Question

The center of mass of a non uniform rod of length L whose mass per unit length varies as $\rho = k{x^2}/L$ (where $k$ is a constant and $x$ is the distance measured from one end) is at what distance from the same end?
\eqalign{ & {\text{A}}{\text{. }}\dfrac{{3L}}{4} \cr & {\text{B}}{\text{. }}\dfrac{L}{4} \cr & {\text{C}}{\text{. }}\dfrac{{2L}}{3} \cr & {\text{D}}{\text{. }}\dfrac{L}{3} \cr}

Answer 1

Center of mass is a unique point in space such that the mass of a particle is equivalent to the mass of a given object for application of Newton’s laws of motion. The center of mass for a non- uniform rod can be calculated by first forming the equation for its mass using a small element and integrating its mass to get the mass of the entire rod. Later find the center of mass using its mathematical equation.

Formula used:
The center of mass of a body is given as:
${x_{COM}} = \dfrac{1}{M}\int {dm.x}$

Complete step by step answer:
The center of mass of a body is defined as a point on the body where the distribution of its entire mass when weighted relative to their respective position, the sun comes out to be zero.

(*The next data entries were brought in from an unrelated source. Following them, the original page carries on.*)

/-- R23: the write port performs the write for 1 to 15 and does nothing otherwise; and an instruction writes at most one register,
the one its first register operand names. -/
def Obligations.RegisterWritePort : Prop :=
  (∀ (s : State) (b c : Byte) (v : Word),
    (s.setX b v).x c = if c = b ∧ NamesRegister b then v else s.x c) ∧
  (∀ (s : State) (b : Byte) (v : Word), (¬NamesRegister b → s.setX b v = s) ∧
    ∃ rs, s.setX b v = { s with regs := rs } ∧ ∀ i : Fin 16, i.val ≠ b.toNat → rs[i] = s.regs[i]) ∧
  (∀ (i : Instr) (s t : State), exec i s = .next t →
    ∀ k : Fin 16, k.val = 0 ∨ destOf i ≠ some (BitVec.ofNat 8 k.val) → t.regs[k] = s.regs[k])

/-- R32: NOP, the jumps, the stores, OUT, PRTSTR, HALT and an unknown opcode never change `Z`. -/
def Obligations.InstructionsThatNeverChangeZ : Prop :=
  ∀ (i : Instr) (s t : State), keepsZ i = true → exec i s = .next t → t.z = s.z

/-! ## Halting and faults (10_state.md R33, 60_exceptions.md) -/

/-- R33: the CORE starts running; a step clears `running` exactly when its instruction is HALT or raises a fatal fault; no
host move but reset sets it again; and no instruction reads it. -/
def Obligations.RunningClearedOnlyByHaltOrFault : Prop :=
  (∀ p : Params, (State.resetWith p).running = true) ∧
  (∀ (s t : State) (i : Instr) (rest : List Byte),
    s.running = true → decode (s.bytesAt s.pc 4) = .ok (i, rest) → step s = .next t →
    (t.running = false ↔ i = .halt ∨ faultCauseOf s i ≠ .none)) ∧
  (∀ (m : HostMove) (s t : State),
    s.running = false → applyMove m s = .next t → t.running = true → m = .reset) ∧
  (∀ (i : Instr) (s t : State) (b : Bool), exec i s = .next t →
    ∃ u, exec i { s with running := b } = .next u ∧ u.regs = t.regs ∧ u.pc = t.pc ∧ u.z = t.z ∧ u.mem = t.mem ∧
      u.vram = t.vram ∧ u.vramCursor = t.vramCursor ∧ u.frameReady = t.frameReady ∧ u.trace = t.trace ∧
      u.fault = t.fault)

/-- R260: the six conditions of the table raise their causes and halt the CORE, and no other instruction and no other condition
records a fault. -/
def Obligations.FatalFaultListIsClosed : Prop :=
  ∀ (i : Instr) (s : State),
    (faultCauseOf s i ≠ .none →
      ∃ t, exec i s = .next t ∧ t.fault.cause = faultCauseOf s i ∧ t.running = false) ∧
    (faultCauseOf s i = .none → ∀ t, exec i s = .next t → t.fault = s.fault)

/-- R261, R262, R263 (the spec's decisions D5, D6, D15, D27): ADD, SUB, MUL, DIV, MOD and an unknown opcode, on their fault
condition and whatever the destination, record the cause, the opcode's address and byte and the operands, clear `running`,
and change nothing else: no register, no flag, no byte, and `pc` stays past the instruction. -/
def Obligations.FaultEntryChangesOnlyFaultAndRunning : Prop :=
  ∀ (i : Instr) (s : State), faultCauseOf s i ≠ .none →
    ∃ t, exec i s = .next t ∧ t.running = false ∧
      t.fault = { cause := faultCauseOf s i, info := faultInfoOf s i } ∧
      KeepsRegs s t ∧ t.z = s.z ∧ t.pc = s.pc ∧ KeepsMem s t ∧ KeepsDisplay s t ∧ t.trace = s.trace ∧ t.params = s.params

/-- R265: after a fault the CORE is halted, and whatever the host does short of a reset, it stays halted with the same fault
record; a reset clears both. -/
def Obligations.FaultIsFinalUntilReset : Prop :=
  ∀ s : State, s.Inv → s.fault.cause ≠ .none →
    (∀ (ms : List HostMove), (∀ m ∈ ms, m ≠ .reset) →
      ∃ t, applyMoves ms s = .next t ∧ t.running = false ∧ t.fault = s.fault ∧ t.pc = s.pc ∧ KeepsRegs s t ∧ t.z = s.z) ∧
    (∃ t, applyMove .reset s = .next t ∧ t.running = true ∧ t.fault = { cause := .none, info := none })

/-- R221: HALT is the byte FF; it clears `running`, leaves `pc` past it and everything else as it was, so a clean halt has no
fault; and no later step does anything. -/
def Obligations.HaltStopsTheCoreForGood : Prop :=
  encode .halt = [0xFF] ∧
  (∀ s : State, ∃ t, exec .halt s = .next t ∧ t.running = false ∧ KeepsRegs s t ∧ t.z = s.z ∧ t.pc = s.pc ∧
    t.fault = s.fault ∧ KeepsMem s t ∧ KeepsDisplay s t ∧ t.trace = s.trace ∧ t.params = s.params) ∧
  (∀ s : State, s.Inv → s.running = true → s.readByte s.pc = 0xFF →
    ∃ t, step s = .next t ∧ t.pc = s.pc + 1 ∧ t.fault.cause = .none ∧ t.cleanHalt = true ∧ KeepsRegs s t ∧
      ∀ n : Nat, applyMoves (List.replicate n .stepEn) t = .next t)

/-- R220: NOP changes nothing; the step of a NOP advances `pc` by 1. -/
def Obligations.NopChangesNothing : Prop :=
  encode .nop = [0x00] ∧ (∀ s : State, ∃ t, exec .nop s = .next t ∧ t = s) ∧
  (∀ s : State, s.Inv → s.running = true → s.readByte s.pc = 0x00 → step s = .next { s with pc := s.pc + 1 })

/-! ## Immediate and move instructions (40_move_immediate.md) -/

/-- R120, for every register byte (the flag of a discarded write is the spec's decision D4): LDI, the bytes 01 r imm8,
completes; a named register holds the zero-extended immediate, `Z` says whether it is zero, nothing else changes. -/
def Obligations.LdiLoadsTheZeroExtendedImmediate : Prop :=
  ∀ (r imm8 : Byte), encode (.ldi r imm8) = [0x01, r, imm8] ∧ ∀ s : State, ∃ t, exec (.ldi r imm8) s = .next t ∧
    (NamesRegister r → (t.x r).toNat = imm8.toNat) ∧ (t.z = true ↔ imm8.toNat = 0) ∧ ResultFrame r s t

/-- R121, for every register byte (D3, D4 for a byte that names no register): LUI, the bytes 13 r imm8, completes; the
immediate becomes the high byte, the low byte is kept. -/
def Obligations.LuiReplacesTheHighByte : Prop :=
  ∀ (r imm8 : Byte), encode (.lui r imm8) = [0x13, r, imm8] ∧ ∀ s : State, ∃ t, exec (.lui r imm8) s = .next t ∧
    (NamesRegister r → (t.x r).toNat = 256 * imm8.toNat + (s.x r).toNat % 256) ∧
    (t.z = true ↔ imm8.toNat = 0 ∧ (s.x r).toNat % 256 = 0) ∧ ResultFrame r s t

/-- R122, for every pair of register bytes (D3, D4): MOV, the bytes 02 r1 r2, completes and copies. -/
def Obligations.MovCopiesTheSource : Prop :=
  ∀ (r1 r2 : Byte), encode (.mov r1 r2) = [0x02, r1, r2] ∧ ∀ s : State, ∃ t, exec (.mov r1 r2) s = .next t ∧
    (NamesRegister r1 → t.x r1 = s.x r2) ∧ (t.z = true ↔ (s.x r2).toNat = 0) ∧ ResultFrame r1 s t

/-! ## Arithmetic (41_arithmetic.md) -/

/-- R140 (D4 for the flag of a discarded write): where the sum fits 16 bits, ADD, the bytes 03 r1 r2, completes with the
exact sum. -/
def Obligations.AddGivesTheExactSum : Prop :=
  ∀ (r1 r2 : Byte), encode (.add r1 r2) = [0x03, r1, r2] ∧ ∀ s : State, (s.x r1).toNat + (s.x r2).toNat ≤ 65535 →
    ∃ t, exec (.add r1 r2) s = .next t ∧
      (NamesRegister r1 → (t.x r1).toNat = (s.x r1).toNat + (s.x r2).toNat) ∧
      (t.z = true ↔ (s.x r1).toNat + (s.x r2).toNat = 0) ∧ ResultFrame r1 s t

/-- R141 (D4): where the minuend is not below the subtrahend, SUB, the bytes 04 r1 r2, completes with the exact difference. -/
def Obligations.SubGivesTheExactDifference : Prop :=
  ∀ (r1 r2 : Byte), encode (.sub r1 r2) = [0x04, r1, r2] ∧ ∀ s : State, (s.x r2).toNat ≤ (s.x r1).toNat →
    ∃ t, exec (.sub r1 r2) s = .next t ∧
      (NamesRegister r1 → (t.x r1).toNat + (s.x r2).toNat = (s.x r1).toNat) ∧
      (t.z = true ↔ (s.x r1).toNat = (s.x r2).toNat) ∧ ResultFrame r1 s t

/-- R142 (D4): where the product fits 16 bits, MUL, the bytes 0E r1 r2, completes with the exact product. -/
def Obligations.MulGivesTheExactProduct : Prop :=
  ∀ (r1 r2 : Byte), encode (.mul r1 r2) = [0x0E, r1, r2] ∧ ∀ s : State, (s.x r1).toNat * (s.x r2).toNat ≤ 65535 →
    ∃ t, exec (.mul r1 r2) s = .next t ∧
      (NamesRegister r1 → (t.x r1).toNat = (s.x r1).toNat * (s.x r2).toNat) ∧
      (t.z = true ↔ (s.x r1).toNat = 0 ∨ (s.x r2).toNat = 0) ∧ ResultFrame r1 s t

/-- R143 (D4): where the divisor is not zero, DIV, the bytes 0F r1 r2, completes with the truncated quotient `q`: `q * b ≤ a
< (q + 1) * b`. -/
def Obligations.DivGivesTheTruncatedQuotient : Prop :=
  ∀ (r1 r2 : Byte), encode (.div r1 r2) = [0x0F, r1, r2] ∧ ∀ s : State, 0 < (s.x r2).toNat →
    ∃ t, exec (.div r1 r2) s = .next t ∧
      (NamesRegister r1 → (t.x r1).toNat * (s.x r2).toNat ≤ (s.x r1).toNat ∧
        (s.x r1).toNat < ((t.x r1).toNat + 1) * (s.x r2).toNat) ∧
      (t.z = true ↔ (s.x r1).toNat < (s.x r2).toNat) ∧ ResultFrame r1 s t

/-- R144 (D4): where the divisor is not zero, MOD, the bytes 10 r1 r2, completes with the remainder, below the divisor; with
the quotient DIV gives on the same state, `a = b * (a DIV b) + (a MOD b)`. -/
def Obligations.ModGivesTheRemainderOfDiv : Prop :=
  ∀ (r1 r2 : Byte), encode (.mod r1 r2) = [0x10, r1, r2] ∧ ∀ s : State, 0 < (s.x r2).toNat →
    ∃ t u, exec (.mod r1 r2) s = .next t ∧ exec (.div r1 r2) s = .next u ∧
      (NamesRegister r1 → (t.x r1).toNat < (s.x r2).toNat ∧
        (s.x r1).toNat = (s.x r2).toNat * (u.x r1).toNat + (t.x r1).toNat) ∧
      (t.z = true ↔ (s.x r2).toNat ∣ (s.x r1).toNat) ∧ ResultFrame r1 s t

/-- R145 (the spec's decisions D9 for the wrap, D3 and D4): INC, the bytes 0B r, completes always, wraps at 0xFFFF, and sets
`Z` for that input only. -/
def Obligations.IncWrapsAndNeverFaults : Prop :=
  ∀ (r : Byte), encode (.inc r) = [0x0B, r] ∧ ∀ s : State, ∃ t, exec (.inc r) s = .next t ∧
    (NamesRegister r → (t.x r).toNat = if (s.x r).toNat = 65535 then 0 else (s.x r).toNat + 1) ∧
    (t.z = true ↔ (s.x r).toNat = 65535) ∧ ResultFrame r s t

/-- R146: CMP, the bytes 07 r1 r2, writes `Z` from the equality of the two values, and nothing else. -/
def Obligations.CmpWritesOnlyZ : Prop :=
  ∀ (r1 r2 : Byte), encode (.cmp r1 r2) = [0x07, r1, r2] ∧
    ∀ s : State, ∃ t, exec (.cmp r1 r2) s = .next t ∧ (t.z = true ↔ (s.x r1).toNat = (s.x r2).toNat) ∧
      KeepsRegs s t ∧ t.pc = s.pc ∧ KeepsControl s t ∧ KeepsMem s t ∧ KeepsDisplay s t ∧ t.trace = s.trace ∧
      t.params = s.params

/-- R150: where the sum fits, ADD r, r2 then SUB r, r2 both complete; for a writable r and another register byte they restore
r, with `Z` from the original value; for a writable r and the same byte they leave 0. Where r names no writable register
nothing is written, and the SUB faults if the second value is not 0 (R150 does not speak of that case; the spec's decisions
D3 and D5). -/
def Obligations.AddThenSubRestores : Prop :=
  ∀ (r r2 : Byte) (s : State), (s.x r).toNat + (s.x r2).toNat ≤ 65535 →
    ∃ t u, exec (.add r r2) s = .next t ∧ exec (.sub r r2) t = .next u ∧
      (NamesRegister r → r ≠ r2 → u.x r = s.x r ∧ (u.z = true ↔ (s.x r).toNat = 0) ∧ u.fault = s.fault) ∧
      (NamesRegister r → r = r2 → (t.x r).toNat = 2 * (s.x r).toNat ∧ u.x r = 0 ∧ u.z = true ∧ u.fault = s.fault) ∧
      (¬NamesRegister r → KeepsRegs s u ∧
        (0 < (s.x r2).toNat → u.fault.cause = .subUnderflow ∧ u.running = false) ∧
        ((s.x r2).toNat = 0 → u.z = true ∧ u.fault = s.fault))

/-! ## Control transfer (42_control_transfer.md) -/

/-- R170: JMP, the bytes 05 lo hi, sets `pc` to the address, any address, and changes nothing else. -/
def Obligations.JmpSetsPc : Prop :=
  ∀ (lo hi : Byte), encode (.jmp (joinBytes hi lo)) = [0x05, lo, hi] ∧
    ∀ s : State, ∃ t, exec (.jmp (joinBytes hi lo)) s = .next t ∧ t.pc.toNat = lo.toNat + 256 * hi.toNat ∧ JumpFrame s t

/-- R171, R172: JZ (06 lo hi) and JNZ (0C lo hi) set `pc` to the address if `Z` is set, respectively clear, and otherwise leave it
past the instruction; they change nothing else. -/
def Obligations.ConditionalAbsoluteJumps : Prop :=
  ∀ (lo hi : Byte), encode (.jz (joinBytes hi lo)) = [0x06, lo, hi] ∧ encode (.jnz (joinBytes hi lo)) = [0x0C, lo, hi] ∧
    ∀ s : State,
      (∃ t, exec (.jz (joinBytes hi lo)) s = .next t ∧ (s.z = true → t.pc.toNat = lo.toNat + 256 * hi.toNat) ∧
        (s.z = false → t.pc = s.pc) ∧ JumpFrame s t) ∧
      (∃ t, exec (.jnz (joinBytes hi lo)) s = .next t ∧ (s.z = false → t.pc.toNat = lo.toNat + 256 * hi.toNat) ∧
        (s.z = true → t.pc = s.pc) ∧ JumpFrame s t)

/-- R173 (D3 for a byte of 16 or more): JMPR, the bytes 14 r, jumps to the register's value; byte 0 and a byte that names no
register jump to 0. -/
def Obligations.JmprJumpsToTheRegister : Prop :=
  ∀ (r : Byte), encode (.jmpr r) = [0x14, r] ∧ ∀ s : State, ∃ t, exec (.jmpr r) s = .next t ∧
    (∀ i : Fin 16, 1 ≤ i.val → r.toNat = i.val → t.pc = s.regs[i]) ∧ (¬NamesRegister r → t.pc = 0) ∧ JumpFrame s t

/-- R174, R175: JZR (15 r) and JNZR (16 r) jump to the value of their register if `Z` is set, respectively clear, and otherwise
leave `pc` past the instruction; with byte 0 the target is 0. -/
def Obligations.ConditionalRegisterJumps : Prop :=
  ∀ (r : Byte), encode (.jzr r) = [0x15, r] ∧ encode (.jnzr r) = [0x16, r] ∧
    ∀ s : State,
      (∃ t, exec (.jzr r) s = .next t ∧ (s.z = true → t.pc = s.x r ∧ (r = 0 → t.pc = 0)) ∧
        (s.z = false → t.pc = s.pc) ∧ JumpFrame s t) ∧
      (∃ t, exec (.jnzr r) s = .next t ∧ (s.z = false → t.pc = s.x r ∧ (r = 0 → t.pc = 0)) ∧
        (s.z = true → t.pc = s.pc) ∧ JumpFrame s t)

/-! ## Loads and stores (43_load_store.md, 20_memory.md) -/

/-- R53, R57, R58 (the wrap is the spec's decisions D7 and D8): a word is its low byte at the lower address plus 256 times
the byte at the next address, in memory and in the instruction stream; `fetch16` advances `pc` by 2 and changes nothing else.
-/
def Obligations.WordsAreLittleEndian : Prop :=
  (∀ (s : State) (a : Word), (s.readWord a).toNat = (s.readByte a).toNat + 256 * (s.readByte (a + 1)).toNat) ∧
  (∀ s : State, s.fetch16.1.toNat = (s.readByte s.pc).toNat + 256 * (s.readByte (s.pc + 1)).toNat ∧
    s.fetch16.2 = { s with pc := s.pc + 2 })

In other words, it is a unique point in space such that the entire mass of an object is equivalent to a point particle.
Mathematically, it is given as:
${x_{COM}} = \dfrac{1}{M}\int {dm.x}$
Given:
Length of the non-uniform rod =L
Mass per unit length of the rod, $\rho = k{x^2}/L$
Consider a small element dx, having mass dm at a distance x from the left side of the rod as shown in the diagram below:

Now, the mass of the small element dm will be given by:

\eqalign{ & dm = \rho dx \cr & dm = \dfrac{{k{x^2}}}{L}dx \cdots \cdots \cdots \cdots \left( 1 \right) \cr}
So, the total mass of the rod will be:
\eqalign{ & \int {dm} = \int\limits_0^L {\dfrac{{k{x^2}}}{L}dx} \cr & \int {dm} = \dfrac{k}{L}\int\limits_0^L {{x^2}dx} \cr & M = \dfrac{k}{L}\left| {\dfrac{{{x^3}}}{3}} \right|_0^L \cr & M = \dfrac{k}{L} \times \dfrac{{{L^3}}}{3} \cr & M = \dfrac{{k{L^2}}}{3} \cdots \cdots \cdots \cdots \cdots \left( 2 \right) \cr}
Now, the center of mass of rod is located at
${x_{COM}} = \dfrac{1}{M}\int {dm.x} {\text{ }} \cdots \cdots \cdots (3)$
Substituting values from equation (1) into equation (3), we get:
\eqalign{ & {x_{COM}} = \dfrac{1}{M}\int\limits_0^L {\dfrac{{k{x^2}}}{L}} \times xdx \cr & {x_{COM}} = \dfrac{1}{M}\int\limits_0^L {\dfrac{{k{x^3}}}{L}} dx \cr & {x_{COM}} = \dfrac{1}{M}\left( {\dfrac{{k{L^4}}}{{4L}}} \right) \cr}
Putting the value of M from equation (2), we get:
\eqalign{ & {x_{COM}} = \dfrac{1}{M}\left( {\dfrac{{k{L^4}}}{{4L}}} \right) \cr & {x_{COM}} = \dfrac{3}{{k{L^2}}}\left( {\dfrac{{k{L^4}}}{{4L}}} \right) \cr & {x_{COM}} = \dfrac{{3L}}{4} \cr}
Therefore, the correct option is A. i.e., The center of mass of a non-uniform rod of length L whose mass per unit length varies as $\rho = k{x^2}/L$ is at $\dfrac{{3L}}{4}$ from the same end.

Note:
Suppose a particle has its center of mass at ${C_1}$ and its total mass is ${M_1}$. Similarly, another particle has a center of mass at ${C_2}$ and its total mass is ${M_2}$. If ${X_1},{\text{ }}{X_2}$ are the x-coordinates of ${C_1}{\text{ and }}{C_2}$ respectively, then by definition of center of mass, we have:

$X = \dfrac{{{M_1}{X_1} + {M_2}{X_2}}}{{{M_1} + {M_2}}}$
Similarly, $Y = \dfrac{{{M_1}{Y_1} + {M_2}{Y_2}}}{{{M_1} + {M_2}}}$
And $Z = \dfrac{{{M_1}{Z_1} + {M_2}{Z_2}}}{{{M_1} + {M_2}}}$

But this is also the center of mass of two point particles of masses ${M_1}{\text{ and }}{M_2}$ placed at ${C_1}{\text{ and }}{C_2}$ respectively. Thus, if we know the center of mass of parts of the system and their masses, we can get the combined center of mass by treating the parts as point particles placed at their respective center of masses.